**Work request**. Give again, unaltered, the lines of the listing below that run from the line having "theorem field_2_1 (n" through the line having "theorem after_shut (k".

**Dataset extract**.
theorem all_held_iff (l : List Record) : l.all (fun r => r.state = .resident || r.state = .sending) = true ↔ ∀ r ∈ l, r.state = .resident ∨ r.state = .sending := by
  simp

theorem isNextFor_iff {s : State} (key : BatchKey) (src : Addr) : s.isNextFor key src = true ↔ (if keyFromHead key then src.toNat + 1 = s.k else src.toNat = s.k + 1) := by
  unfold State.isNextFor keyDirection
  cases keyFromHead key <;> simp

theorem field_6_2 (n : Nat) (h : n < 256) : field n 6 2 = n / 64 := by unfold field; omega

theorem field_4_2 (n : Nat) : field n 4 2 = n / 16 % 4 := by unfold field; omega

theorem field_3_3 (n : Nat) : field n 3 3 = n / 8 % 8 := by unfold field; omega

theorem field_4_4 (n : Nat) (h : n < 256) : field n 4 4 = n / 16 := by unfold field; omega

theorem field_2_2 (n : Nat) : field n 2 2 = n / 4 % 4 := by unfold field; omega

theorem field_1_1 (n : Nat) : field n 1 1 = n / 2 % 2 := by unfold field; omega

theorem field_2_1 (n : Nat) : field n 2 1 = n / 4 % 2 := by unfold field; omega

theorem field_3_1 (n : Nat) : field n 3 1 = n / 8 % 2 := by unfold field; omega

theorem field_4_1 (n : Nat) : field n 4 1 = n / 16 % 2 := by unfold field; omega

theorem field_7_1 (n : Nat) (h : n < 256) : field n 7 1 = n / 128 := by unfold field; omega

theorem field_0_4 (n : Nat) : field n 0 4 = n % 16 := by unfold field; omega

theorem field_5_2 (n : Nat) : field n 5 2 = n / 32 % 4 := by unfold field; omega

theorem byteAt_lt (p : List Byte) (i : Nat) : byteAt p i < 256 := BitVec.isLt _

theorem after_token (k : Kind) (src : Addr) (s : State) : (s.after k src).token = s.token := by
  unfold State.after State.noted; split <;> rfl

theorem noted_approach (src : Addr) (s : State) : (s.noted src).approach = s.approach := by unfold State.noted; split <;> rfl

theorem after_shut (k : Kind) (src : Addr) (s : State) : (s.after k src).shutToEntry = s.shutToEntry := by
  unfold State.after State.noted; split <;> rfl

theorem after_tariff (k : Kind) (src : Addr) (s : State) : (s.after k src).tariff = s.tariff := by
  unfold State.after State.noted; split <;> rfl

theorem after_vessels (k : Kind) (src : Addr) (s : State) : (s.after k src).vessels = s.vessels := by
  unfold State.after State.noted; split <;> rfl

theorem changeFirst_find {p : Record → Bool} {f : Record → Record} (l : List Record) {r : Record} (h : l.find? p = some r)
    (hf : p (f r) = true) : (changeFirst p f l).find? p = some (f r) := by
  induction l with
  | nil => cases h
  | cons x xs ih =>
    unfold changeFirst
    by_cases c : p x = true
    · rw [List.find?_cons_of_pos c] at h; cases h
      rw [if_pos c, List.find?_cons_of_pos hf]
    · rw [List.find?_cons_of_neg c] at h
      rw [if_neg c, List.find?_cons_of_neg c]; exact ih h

--

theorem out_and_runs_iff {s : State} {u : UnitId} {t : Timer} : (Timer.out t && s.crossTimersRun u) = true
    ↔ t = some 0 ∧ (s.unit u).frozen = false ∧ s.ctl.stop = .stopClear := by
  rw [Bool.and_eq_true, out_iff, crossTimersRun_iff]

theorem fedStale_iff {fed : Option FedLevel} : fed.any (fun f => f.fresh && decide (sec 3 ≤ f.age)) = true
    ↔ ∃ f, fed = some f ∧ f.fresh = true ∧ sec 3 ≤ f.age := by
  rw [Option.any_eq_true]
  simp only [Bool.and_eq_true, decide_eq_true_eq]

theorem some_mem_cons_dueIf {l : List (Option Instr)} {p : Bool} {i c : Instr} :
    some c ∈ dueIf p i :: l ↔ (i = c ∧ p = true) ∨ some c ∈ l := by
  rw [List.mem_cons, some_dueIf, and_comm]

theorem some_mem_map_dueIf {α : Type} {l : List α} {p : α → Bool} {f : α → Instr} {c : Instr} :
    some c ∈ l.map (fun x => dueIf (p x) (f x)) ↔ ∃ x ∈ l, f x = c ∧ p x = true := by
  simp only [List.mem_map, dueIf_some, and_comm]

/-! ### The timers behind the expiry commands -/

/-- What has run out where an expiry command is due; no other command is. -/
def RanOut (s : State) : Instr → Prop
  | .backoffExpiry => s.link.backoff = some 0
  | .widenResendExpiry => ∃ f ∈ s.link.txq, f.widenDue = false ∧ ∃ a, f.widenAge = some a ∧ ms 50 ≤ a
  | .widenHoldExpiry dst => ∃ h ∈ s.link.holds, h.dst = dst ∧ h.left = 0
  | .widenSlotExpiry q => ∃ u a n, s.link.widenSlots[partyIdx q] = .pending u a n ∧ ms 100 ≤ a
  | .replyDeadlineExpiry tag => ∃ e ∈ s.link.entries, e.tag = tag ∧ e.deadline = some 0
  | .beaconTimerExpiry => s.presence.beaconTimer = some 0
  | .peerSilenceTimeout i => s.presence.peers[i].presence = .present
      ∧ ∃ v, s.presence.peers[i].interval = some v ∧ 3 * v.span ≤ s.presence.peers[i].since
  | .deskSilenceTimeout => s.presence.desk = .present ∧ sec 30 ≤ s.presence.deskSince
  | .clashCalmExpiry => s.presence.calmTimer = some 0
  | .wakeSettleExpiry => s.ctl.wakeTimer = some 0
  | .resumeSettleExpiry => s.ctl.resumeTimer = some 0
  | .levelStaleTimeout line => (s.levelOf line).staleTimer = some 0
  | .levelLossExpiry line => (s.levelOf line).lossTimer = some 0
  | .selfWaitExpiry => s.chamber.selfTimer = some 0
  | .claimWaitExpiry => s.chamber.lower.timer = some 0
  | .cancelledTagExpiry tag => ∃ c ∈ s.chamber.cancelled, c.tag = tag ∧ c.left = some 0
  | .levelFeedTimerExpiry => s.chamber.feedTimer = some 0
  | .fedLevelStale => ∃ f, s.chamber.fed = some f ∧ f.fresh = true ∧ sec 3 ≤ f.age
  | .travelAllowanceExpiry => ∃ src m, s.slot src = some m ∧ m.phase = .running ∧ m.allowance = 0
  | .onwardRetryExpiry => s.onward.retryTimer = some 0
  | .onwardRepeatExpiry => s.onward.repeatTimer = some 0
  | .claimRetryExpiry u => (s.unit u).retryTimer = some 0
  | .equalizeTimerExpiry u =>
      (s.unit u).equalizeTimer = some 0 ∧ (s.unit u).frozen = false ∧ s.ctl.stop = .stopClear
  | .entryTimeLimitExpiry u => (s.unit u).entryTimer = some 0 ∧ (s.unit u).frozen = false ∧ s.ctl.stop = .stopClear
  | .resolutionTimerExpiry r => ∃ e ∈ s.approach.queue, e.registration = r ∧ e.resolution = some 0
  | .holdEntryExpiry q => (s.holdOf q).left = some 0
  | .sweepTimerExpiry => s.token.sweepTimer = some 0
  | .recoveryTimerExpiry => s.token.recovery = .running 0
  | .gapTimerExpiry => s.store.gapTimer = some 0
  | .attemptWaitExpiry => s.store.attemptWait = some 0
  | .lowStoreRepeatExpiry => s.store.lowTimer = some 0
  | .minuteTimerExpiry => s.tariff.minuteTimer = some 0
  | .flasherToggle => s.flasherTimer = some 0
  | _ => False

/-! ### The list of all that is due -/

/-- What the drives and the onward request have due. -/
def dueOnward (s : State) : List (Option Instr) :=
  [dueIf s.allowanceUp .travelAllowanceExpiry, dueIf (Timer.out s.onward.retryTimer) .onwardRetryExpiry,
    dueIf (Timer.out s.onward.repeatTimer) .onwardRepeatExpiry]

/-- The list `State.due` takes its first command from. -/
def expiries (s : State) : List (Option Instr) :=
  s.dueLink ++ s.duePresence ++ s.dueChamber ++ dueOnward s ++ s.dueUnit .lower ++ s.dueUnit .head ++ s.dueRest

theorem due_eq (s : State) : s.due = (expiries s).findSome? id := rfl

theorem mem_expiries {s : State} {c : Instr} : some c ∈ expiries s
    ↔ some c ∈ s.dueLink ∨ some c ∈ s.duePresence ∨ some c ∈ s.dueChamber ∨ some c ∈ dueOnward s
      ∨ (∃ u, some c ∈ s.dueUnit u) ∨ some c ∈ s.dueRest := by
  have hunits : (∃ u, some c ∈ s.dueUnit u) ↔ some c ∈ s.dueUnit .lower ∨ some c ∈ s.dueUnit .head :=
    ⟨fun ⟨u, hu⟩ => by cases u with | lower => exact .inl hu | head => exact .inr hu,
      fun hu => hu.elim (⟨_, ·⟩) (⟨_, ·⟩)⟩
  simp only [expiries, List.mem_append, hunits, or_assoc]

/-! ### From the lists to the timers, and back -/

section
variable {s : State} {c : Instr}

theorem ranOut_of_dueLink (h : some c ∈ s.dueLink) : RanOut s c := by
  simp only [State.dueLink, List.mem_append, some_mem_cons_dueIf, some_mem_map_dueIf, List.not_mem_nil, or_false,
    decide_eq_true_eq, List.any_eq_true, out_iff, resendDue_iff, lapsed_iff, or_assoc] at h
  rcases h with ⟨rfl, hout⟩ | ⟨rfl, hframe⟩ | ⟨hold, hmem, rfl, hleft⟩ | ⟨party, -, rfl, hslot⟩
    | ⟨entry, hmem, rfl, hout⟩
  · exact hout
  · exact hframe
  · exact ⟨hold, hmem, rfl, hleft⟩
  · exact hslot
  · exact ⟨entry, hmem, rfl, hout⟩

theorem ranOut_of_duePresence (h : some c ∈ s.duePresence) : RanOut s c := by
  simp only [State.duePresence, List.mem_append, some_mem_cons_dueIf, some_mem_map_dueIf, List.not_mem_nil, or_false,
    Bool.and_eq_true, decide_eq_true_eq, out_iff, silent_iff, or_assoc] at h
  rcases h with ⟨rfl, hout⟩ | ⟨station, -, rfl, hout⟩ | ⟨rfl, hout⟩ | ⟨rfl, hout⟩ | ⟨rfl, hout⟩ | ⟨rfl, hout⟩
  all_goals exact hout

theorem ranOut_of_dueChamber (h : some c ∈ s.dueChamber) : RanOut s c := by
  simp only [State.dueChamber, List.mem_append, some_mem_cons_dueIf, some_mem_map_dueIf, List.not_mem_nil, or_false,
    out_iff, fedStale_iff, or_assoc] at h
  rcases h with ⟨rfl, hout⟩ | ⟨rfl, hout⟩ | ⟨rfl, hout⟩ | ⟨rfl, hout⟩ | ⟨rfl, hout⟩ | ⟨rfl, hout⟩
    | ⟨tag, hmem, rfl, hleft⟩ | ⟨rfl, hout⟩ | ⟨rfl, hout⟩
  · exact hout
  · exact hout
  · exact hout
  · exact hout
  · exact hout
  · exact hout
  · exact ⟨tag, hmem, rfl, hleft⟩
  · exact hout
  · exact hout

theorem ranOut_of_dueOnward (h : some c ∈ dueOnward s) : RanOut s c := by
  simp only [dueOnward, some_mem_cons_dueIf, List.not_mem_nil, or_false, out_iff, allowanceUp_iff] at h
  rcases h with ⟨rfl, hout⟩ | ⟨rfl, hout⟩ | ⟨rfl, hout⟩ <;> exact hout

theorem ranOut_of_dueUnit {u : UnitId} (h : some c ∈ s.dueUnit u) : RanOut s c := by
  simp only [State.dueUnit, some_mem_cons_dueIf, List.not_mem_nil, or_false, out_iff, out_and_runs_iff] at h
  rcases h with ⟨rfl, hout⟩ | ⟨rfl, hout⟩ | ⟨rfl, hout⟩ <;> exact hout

**Your solution**.
theorem field_2_1 (n : Nat) : field n 2 1 = n / 4 % 2 := by unfold field; omega

theorem field_3_1 (n : Nat) : field n 3 1 = n / 8 % 2 := by unfold field; omega

theorem field_4_1 (n : Nat) : field n 4 1 = n / 16 % 2 := by unfold field; omega

theorem field_7_1 (n : Nat) (h : n < 256) : field n 7 1 = n / 128 := by unfold field; omega

theorem field_0_4 (n : Nat) : field n 0 4 = n % 16 := by unfold field; omega

theorem field_5_2 (n : Nat) : field n 5 2 = n / 32 % 4 := by unfold field; omega

theorem byteAt_lt (p : List Byte) (i : Nat) : byteAt p i < 256 := BitVec.isLt _

theorem after_token (k : Kind) (src : Addr) (s : State) : (s.after k src).token = s.token := by
  unfold State.after State.noted; split <;> rfl

theorem noted_approach (src : Addr) (s : State) : (s.noted src).approach = s.approach := by unfold State.noted; split <;> rfl

theorem after_shut (k : Kind) (src : Addr) (s : State) : (s.after k src).shutToEntry = s.shutToEntry := by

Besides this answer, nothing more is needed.